Exercise –
Nothing but the lines from the one containing "q.replay := some" through the one containing "ascending order. -/", both included, should be given again, each exactly as written below.

[Excerpts from a dataset]
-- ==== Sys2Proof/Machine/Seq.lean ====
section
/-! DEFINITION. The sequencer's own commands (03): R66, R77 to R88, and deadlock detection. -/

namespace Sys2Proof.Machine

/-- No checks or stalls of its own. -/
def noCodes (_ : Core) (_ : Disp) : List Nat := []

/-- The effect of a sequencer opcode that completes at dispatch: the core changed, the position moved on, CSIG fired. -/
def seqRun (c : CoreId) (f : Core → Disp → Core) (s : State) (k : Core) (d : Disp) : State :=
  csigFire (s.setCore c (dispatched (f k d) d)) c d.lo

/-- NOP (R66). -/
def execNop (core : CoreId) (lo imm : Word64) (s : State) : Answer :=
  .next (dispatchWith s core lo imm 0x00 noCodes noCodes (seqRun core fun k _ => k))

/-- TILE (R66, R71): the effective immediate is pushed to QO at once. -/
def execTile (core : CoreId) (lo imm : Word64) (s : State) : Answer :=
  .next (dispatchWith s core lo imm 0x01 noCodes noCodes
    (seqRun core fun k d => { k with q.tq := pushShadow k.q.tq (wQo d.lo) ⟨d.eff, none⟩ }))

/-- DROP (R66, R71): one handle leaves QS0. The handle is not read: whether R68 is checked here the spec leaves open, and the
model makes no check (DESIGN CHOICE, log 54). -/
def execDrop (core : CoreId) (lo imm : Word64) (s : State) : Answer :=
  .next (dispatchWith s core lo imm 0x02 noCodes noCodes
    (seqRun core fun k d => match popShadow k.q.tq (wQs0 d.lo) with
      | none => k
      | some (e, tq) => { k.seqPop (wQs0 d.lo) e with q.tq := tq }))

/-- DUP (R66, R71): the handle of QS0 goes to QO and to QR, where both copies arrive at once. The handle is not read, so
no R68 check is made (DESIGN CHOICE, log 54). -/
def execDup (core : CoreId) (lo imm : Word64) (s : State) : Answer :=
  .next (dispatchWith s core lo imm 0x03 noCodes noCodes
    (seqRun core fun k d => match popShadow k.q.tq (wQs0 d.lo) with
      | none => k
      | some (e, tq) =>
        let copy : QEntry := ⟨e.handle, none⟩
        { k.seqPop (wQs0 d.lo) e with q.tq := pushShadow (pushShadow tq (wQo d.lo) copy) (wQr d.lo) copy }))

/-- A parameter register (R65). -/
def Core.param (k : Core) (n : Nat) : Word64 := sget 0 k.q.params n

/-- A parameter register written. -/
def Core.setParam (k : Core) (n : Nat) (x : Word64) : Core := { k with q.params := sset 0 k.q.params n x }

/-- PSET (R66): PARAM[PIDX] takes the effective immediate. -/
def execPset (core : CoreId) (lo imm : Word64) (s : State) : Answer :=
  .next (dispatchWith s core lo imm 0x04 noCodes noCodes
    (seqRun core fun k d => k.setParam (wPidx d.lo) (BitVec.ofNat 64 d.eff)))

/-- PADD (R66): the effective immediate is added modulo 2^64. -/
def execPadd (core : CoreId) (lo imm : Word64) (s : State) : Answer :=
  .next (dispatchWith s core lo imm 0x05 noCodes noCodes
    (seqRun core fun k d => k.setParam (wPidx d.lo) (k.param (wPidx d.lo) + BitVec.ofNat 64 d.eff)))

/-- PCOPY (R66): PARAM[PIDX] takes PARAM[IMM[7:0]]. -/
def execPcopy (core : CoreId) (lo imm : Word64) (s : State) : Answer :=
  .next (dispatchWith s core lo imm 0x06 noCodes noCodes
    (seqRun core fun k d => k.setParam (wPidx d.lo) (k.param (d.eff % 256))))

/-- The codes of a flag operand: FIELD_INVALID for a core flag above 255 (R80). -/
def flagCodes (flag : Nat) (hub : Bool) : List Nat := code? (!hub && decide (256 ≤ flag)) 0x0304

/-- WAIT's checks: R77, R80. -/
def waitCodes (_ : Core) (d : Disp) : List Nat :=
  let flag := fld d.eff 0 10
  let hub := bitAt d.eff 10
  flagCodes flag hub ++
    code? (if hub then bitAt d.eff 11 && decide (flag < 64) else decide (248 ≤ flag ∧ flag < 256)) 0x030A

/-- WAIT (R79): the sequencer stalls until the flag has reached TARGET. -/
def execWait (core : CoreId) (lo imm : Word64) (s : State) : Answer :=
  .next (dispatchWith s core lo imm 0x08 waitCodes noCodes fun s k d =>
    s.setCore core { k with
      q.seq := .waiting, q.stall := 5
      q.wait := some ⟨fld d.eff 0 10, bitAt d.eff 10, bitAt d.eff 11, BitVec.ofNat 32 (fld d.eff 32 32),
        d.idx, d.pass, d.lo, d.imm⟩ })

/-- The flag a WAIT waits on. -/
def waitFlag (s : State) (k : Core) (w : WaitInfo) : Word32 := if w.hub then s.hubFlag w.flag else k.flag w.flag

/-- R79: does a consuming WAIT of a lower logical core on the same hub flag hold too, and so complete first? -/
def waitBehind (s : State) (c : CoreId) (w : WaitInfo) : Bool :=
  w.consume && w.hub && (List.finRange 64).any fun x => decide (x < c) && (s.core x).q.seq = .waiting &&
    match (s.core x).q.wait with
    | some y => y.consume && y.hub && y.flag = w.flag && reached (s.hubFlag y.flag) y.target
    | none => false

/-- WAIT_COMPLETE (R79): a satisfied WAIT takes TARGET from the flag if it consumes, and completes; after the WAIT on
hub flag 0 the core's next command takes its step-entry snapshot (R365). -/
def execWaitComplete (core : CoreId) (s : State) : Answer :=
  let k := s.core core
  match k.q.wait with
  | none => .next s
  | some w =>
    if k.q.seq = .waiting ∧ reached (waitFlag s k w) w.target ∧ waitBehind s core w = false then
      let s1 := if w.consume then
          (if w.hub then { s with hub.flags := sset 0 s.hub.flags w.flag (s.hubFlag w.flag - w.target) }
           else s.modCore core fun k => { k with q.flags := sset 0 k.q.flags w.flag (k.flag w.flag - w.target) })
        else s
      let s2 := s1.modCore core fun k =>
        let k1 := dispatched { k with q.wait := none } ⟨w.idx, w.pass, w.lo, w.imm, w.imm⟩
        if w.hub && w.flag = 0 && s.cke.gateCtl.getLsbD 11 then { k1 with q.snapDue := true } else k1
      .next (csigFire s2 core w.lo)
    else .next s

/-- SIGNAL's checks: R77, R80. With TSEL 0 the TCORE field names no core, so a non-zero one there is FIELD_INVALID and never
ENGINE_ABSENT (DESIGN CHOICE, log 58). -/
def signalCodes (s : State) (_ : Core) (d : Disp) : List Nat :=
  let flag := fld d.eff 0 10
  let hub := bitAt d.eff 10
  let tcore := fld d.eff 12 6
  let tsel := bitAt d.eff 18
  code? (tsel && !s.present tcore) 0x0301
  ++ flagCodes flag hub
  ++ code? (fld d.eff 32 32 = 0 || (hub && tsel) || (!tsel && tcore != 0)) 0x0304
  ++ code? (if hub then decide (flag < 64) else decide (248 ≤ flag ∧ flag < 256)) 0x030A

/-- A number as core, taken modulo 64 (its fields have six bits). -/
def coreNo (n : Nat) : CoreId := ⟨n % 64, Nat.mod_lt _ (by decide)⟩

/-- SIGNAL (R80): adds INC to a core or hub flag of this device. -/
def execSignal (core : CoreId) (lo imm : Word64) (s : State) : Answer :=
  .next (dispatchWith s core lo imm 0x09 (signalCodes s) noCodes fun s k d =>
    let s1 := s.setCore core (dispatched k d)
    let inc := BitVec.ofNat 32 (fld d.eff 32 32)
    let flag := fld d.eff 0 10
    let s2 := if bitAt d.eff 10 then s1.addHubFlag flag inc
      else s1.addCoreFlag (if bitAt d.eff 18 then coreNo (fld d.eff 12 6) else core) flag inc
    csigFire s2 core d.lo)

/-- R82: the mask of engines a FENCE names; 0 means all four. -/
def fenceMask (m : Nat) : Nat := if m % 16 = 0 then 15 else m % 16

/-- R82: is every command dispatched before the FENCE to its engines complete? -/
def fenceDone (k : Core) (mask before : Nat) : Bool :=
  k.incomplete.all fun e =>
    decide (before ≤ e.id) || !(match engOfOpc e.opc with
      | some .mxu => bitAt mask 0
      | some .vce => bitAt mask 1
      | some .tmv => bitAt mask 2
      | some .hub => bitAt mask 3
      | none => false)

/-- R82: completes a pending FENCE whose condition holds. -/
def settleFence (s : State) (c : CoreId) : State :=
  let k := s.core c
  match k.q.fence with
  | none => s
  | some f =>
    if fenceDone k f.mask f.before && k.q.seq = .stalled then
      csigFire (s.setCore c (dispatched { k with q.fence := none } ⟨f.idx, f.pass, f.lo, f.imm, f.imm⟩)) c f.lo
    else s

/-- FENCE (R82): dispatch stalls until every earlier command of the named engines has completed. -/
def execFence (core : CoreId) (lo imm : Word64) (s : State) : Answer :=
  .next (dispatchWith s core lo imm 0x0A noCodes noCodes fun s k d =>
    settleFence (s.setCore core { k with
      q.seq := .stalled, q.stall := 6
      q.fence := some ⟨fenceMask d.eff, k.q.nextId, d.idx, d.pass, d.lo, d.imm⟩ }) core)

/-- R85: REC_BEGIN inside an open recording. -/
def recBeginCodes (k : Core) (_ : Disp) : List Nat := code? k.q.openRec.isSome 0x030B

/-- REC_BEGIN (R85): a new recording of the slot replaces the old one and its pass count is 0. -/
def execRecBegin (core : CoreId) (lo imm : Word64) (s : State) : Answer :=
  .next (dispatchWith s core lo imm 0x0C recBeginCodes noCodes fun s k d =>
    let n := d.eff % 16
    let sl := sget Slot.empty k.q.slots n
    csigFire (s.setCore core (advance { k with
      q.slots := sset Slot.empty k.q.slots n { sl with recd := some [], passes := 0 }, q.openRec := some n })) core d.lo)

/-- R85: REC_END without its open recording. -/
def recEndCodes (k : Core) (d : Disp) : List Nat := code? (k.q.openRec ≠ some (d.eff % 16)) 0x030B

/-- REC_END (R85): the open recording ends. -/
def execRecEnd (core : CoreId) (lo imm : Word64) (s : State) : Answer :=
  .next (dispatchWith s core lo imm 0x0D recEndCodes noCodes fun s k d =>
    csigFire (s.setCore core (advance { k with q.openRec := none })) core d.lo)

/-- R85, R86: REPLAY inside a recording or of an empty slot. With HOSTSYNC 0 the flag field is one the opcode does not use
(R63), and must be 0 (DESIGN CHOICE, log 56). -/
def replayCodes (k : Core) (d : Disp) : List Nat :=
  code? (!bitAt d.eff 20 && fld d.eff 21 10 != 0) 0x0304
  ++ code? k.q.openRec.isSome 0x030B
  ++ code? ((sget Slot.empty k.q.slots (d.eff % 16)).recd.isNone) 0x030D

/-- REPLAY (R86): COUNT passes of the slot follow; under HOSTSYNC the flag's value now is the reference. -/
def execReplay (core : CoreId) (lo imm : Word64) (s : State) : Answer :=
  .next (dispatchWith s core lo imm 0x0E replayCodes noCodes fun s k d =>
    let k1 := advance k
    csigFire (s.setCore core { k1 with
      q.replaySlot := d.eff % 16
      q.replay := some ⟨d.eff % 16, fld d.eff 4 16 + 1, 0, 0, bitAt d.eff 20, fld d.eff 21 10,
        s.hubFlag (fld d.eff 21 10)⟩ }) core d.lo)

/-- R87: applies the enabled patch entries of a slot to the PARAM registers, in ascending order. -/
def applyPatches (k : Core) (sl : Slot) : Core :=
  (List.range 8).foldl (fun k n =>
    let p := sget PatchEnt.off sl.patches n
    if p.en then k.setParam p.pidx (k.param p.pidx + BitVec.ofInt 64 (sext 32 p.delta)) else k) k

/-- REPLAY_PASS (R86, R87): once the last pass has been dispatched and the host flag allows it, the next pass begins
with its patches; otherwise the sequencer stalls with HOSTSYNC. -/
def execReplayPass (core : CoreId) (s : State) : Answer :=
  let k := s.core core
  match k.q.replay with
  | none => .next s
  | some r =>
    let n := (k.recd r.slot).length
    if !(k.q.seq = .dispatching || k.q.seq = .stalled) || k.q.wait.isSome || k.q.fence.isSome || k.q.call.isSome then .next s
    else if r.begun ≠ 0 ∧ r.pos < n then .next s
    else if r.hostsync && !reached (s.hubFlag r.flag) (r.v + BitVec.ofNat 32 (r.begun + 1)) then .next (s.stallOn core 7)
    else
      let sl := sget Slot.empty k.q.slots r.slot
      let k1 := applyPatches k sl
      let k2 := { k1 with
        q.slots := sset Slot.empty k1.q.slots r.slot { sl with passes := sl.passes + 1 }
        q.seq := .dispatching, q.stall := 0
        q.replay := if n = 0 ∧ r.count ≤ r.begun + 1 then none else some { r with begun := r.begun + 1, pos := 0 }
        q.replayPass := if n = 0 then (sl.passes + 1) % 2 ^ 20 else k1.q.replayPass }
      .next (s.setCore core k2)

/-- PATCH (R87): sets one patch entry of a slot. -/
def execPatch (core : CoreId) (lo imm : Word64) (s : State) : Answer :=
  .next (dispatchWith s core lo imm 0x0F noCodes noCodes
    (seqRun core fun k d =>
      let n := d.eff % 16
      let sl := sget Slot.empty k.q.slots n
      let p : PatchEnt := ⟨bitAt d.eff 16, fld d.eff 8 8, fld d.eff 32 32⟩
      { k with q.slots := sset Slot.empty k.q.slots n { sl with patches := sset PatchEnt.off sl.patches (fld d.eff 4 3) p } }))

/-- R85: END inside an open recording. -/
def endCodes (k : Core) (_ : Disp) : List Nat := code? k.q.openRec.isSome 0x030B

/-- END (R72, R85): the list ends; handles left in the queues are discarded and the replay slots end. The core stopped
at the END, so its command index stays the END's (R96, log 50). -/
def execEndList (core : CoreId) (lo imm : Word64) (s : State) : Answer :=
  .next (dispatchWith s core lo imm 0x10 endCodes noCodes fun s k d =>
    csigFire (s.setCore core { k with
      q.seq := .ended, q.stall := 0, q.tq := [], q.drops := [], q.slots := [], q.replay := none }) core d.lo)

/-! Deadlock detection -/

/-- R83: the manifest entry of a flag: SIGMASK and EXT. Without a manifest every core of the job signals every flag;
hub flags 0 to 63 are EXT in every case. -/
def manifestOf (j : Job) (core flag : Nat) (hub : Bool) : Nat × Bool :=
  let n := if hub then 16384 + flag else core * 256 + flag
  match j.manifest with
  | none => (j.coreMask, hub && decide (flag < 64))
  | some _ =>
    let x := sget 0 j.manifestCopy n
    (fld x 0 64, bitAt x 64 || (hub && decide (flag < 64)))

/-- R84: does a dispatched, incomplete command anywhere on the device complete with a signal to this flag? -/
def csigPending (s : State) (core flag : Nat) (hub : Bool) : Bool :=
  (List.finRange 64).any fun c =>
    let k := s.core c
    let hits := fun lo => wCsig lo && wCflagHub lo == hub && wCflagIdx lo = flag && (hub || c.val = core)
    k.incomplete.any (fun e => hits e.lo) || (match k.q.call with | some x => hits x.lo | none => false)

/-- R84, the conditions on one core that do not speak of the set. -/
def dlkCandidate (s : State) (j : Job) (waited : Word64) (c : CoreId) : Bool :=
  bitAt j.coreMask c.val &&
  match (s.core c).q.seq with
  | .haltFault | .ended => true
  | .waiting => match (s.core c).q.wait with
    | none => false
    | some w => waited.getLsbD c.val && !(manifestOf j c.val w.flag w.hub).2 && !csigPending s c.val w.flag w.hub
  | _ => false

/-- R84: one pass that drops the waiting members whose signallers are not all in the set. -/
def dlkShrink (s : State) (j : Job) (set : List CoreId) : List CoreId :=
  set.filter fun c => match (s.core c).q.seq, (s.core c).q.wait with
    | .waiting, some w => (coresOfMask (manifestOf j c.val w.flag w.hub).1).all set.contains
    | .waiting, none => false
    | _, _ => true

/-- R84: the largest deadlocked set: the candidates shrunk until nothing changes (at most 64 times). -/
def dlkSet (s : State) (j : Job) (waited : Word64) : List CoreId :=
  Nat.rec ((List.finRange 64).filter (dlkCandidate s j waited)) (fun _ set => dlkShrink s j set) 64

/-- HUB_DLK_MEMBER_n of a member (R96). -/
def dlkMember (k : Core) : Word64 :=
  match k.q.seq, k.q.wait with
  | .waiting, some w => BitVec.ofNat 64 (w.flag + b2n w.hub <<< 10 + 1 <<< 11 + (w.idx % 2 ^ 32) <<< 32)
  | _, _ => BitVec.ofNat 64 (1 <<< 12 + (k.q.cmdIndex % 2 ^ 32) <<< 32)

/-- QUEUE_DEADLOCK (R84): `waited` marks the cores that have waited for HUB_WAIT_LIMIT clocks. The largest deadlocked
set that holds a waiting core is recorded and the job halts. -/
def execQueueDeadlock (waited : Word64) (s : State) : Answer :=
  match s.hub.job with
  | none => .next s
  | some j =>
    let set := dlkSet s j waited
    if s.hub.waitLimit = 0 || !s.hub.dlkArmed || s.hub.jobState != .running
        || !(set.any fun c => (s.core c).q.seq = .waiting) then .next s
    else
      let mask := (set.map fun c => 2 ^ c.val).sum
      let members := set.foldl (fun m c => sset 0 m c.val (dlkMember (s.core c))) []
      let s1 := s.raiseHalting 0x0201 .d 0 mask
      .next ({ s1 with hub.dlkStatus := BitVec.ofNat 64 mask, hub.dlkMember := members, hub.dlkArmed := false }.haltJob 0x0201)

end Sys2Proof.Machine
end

Written answer –
      q.replay := some ⟨d.eff % 16, fld d.eff 4 16 + 1, 0, 0, bitAt d.eff 20, fld d.eff 21 10,
        s.hubFlag (fld d.eff 21 10)⟩ }) core d.lo)

/-- R87: applies the enabled patch entries of a slot to the PARAM registers, in ascending order. -/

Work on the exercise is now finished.